Your task:
Find the word "banksBusy" in the data below and copy each line that holds it.

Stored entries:
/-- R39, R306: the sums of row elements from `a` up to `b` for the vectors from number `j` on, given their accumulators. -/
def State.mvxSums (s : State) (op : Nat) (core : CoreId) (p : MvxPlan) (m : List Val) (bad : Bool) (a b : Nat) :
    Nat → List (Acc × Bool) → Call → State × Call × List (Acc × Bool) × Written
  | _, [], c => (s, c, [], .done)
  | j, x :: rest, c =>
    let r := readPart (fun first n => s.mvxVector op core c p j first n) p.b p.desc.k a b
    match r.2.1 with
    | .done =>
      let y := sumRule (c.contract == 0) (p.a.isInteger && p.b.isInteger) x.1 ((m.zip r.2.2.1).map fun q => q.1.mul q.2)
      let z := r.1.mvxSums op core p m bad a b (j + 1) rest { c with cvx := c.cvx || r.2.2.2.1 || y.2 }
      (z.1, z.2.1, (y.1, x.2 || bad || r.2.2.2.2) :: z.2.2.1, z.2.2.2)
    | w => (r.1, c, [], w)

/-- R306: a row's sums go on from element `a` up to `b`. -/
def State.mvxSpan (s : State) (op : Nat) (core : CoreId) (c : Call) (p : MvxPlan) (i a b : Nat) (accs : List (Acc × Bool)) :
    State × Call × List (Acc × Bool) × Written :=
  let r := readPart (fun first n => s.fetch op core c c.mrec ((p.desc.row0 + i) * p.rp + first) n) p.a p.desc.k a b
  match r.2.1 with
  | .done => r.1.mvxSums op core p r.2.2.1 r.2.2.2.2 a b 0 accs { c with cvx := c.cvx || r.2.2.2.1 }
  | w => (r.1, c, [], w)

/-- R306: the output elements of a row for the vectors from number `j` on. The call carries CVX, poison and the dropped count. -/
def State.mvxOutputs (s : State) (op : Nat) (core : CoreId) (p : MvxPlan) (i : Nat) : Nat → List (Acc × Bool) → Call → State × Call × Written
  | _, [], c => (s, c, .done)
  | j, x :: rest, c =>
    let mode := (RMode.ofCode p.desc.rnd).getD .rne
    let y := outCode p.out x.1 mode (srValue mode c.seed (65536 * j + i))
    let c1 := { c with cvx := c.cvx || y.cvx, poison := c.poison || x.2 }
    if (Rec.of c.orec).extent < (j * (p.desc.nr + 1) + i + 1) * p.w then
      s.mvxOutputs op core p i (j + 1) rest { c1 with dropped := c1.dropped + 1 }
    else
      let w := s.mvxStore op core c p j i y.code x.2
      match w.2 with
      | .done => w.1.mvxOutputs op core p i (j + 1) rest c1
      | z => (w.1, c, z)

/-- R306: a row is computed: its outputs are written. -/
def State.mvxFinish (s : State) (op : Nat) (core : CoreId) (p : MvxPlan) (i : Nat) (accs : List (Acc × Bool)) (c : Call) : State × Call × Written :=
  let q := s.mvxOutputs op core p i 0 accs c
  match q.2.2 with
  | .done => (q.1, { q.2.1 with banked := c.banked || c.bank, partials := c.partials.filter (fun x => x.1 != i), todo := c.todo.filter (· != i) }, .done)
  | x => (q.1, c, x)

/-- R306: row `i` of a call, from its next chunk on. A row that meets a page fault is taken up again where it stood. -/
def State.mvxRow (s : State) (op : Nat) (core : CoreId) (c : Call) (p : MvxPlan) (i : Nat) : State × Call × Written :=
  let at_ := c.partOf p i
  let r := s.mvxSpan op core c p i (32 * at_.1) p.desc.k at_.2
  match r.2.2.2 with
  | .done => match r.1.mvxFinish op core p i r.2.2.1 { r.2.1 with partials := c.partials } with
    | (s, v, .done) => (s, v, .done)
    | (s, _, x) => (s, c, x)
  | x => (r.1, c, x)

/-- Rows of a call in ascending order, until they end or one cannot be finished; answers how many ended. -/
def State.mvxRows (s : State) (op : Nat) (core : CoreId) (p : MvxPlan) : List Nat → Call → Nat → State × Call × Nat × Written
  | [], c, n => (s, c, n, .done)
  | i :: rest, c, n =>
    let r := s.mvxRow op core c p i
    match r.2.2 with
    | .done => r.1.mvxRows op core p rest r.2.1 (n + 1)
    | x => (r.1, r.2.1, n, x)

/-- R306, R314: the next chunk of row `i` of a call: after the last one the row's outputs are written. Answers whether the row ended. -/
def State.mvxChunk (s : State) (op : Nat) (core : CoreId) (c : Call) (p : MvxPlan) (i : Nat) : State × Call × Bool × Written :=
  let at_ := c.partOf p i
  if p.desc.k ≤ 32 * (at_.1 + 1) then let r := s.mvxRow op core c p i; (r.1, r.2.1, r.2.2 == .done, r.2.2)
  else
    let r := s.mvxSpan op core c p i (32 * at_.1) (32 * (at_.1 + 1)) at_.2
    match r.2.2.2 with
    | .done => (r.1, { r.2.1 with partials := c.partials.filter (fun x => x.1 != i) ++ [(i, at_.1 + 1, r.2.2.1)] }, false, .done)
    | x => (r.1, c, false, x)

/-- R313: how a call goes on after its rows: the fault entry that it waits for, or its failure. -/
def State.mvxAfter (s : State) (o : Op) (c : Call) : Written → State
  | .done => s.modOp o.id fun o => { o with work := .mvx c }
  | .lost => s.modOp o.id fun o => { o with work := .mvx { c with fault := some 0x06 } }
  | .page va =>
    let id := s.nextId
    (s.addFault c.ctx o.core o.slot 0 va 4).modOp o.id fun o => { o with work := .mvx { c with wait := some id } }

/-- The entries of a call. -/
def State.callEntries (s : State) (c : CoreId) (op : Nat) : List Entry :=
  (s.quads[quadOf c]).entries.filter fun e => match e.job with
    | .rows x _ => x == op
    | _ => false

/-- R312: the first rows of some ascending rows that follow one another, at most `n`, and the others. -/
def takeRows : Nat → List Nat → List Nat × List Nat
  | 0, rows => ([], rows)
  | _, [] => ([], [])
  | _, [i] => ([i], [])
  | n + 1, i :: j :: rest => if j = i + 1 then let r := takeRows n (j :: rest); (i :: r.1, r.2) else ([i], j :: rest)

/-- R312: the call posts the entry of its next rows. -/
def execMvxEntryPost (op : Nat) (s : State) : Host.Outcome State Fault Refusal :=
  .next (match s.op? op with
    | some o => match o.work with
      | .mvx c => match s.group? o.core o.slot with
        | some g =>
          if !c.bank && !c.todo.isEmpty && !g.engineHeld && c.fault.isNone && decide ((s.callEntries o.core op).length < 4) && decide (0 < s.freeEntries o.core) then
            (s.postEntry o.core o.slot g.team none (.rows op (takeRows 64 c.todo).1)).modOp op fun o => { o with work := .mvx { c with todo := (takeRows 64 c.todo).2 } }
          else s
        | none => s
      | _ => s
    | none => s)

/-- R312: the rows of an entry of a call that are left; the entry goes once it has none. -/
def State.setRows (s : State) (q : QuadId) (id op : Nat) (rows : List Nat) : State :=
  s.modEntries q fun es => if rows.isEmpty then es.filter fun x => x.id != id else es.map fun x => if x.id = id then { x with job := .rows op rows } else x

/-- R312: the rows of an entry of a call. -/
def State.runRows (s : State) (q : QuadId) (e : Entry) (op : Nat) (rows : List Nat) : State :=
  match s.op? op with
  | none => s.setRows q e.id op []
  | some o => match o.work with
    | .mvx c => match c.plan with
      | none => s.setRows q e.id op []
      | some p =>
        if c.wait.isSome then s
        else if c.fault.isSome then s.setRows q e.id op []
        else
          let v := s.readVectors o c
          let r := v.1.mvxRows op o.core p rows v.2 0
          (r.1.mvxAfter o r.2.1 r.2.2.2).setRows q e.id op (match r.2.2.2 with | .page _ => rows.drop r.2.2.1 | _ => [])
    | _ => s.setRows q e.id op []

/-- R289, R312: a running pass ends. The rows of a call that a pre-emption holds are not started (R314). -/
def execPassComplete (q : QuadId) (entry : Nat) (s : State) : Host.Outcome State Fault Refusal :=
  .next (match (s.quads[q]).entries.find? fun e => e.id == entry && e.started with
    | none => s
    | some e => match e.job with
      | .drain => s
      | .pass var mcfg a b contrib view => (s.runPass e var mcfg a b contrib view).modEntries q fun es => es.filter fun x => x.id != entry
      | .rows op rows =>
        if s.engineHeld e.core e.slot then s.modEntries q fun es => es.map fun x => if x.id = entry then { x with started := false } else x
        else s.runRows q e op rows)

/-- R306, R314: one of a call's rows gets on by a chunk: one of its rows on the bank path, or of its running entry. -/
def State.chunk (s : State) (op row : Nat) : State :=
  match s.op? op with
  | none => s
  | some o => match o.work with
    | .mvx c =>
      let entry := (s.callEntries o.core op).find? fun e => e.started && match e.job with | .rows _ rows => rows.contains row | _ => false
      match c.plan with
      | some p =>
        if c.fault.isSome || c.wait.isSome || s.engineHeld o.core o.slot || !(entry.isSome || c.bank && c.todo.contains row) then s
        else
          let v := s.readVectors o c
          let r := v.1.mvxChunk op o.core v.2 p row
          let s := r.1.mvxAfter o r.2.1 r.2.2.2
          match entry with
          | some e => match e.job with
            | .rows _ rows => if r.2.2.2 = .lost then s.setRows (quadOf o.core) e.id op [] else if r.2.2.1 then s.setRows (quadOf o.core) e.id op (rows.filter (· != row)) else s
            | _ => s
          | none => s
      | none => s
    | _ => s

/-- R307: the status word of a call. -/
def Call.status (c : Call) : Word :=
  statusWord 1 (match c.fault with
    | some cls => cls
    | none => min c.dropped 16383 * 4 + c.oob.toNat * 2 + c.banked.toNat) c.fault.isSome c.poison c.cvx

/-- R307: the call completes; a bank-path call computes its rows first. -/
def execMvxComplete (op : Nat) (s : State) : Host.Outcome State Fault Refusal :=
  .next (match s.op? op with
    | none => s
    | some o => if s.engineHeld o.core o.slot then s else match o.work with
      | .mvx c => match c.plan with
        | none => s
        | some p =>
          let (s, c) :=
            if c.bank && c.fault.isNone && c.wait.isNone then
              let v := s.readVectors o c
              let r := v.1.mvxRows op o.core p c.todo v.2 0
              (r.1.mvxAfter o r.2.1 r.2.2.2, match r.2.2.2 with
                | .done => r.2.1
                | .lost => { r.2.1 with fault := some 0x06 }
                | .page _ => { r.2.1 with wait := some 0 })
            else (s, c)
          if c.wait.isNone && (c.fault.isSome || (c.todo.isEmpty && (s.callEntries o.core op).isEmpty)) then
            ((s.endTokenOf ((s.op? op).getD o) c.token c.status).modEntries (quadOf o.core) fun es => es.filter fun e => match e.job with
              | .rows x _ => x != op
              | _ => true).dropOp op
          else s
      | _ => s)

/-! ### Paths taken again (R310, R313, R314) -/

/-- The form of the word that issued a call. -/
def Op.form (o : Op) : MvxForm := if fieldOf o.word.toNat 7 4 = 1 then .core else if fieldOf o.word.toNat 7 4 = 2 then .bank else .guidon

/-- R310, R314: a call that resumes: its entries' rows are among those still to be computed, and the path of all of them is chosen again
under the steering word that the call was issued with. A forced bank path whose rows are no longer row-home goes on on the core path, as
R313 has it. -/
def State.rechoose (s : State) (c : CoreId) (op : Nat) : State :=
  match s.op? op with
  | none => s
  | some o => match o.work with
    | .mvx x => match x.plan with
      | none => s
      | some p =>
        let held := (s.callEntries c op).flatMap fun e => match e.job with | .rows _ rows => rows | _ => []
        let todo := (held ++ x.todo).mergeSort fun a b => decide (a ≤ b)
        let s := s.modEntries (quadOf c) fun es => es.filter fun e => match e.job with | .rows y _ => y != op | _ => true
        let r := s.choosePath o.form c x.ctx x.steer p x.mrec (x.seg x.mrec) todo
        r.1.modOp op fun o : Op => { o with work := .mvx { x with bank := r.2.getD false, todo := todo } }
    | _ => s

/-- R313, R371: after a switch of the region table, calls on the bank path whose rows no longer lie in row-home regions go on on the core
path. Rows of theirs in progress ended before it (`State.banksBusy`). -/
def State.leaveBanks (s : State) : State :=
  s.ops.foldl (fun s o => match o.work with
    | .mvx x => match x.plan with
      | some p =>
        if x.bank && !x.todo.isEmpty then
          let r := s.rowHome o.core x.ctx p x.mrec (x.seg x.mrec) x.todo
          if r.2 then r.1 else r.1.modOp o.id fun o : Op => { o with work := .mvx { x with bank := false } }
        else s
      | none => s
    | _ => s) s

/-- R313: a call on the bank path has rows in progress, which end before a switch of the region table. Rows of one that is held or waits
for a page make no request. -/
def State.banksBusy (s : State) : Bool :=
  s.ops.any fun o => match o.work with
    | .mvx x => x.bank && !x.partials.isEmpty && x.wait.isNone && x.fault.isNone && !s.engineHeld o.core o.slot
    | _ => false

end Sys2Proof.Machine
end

Answer box:
path. Rows of theirs in progress ended before it (`State.banksBusy`). -/
def State.banksBusy (s : State) : Bool :=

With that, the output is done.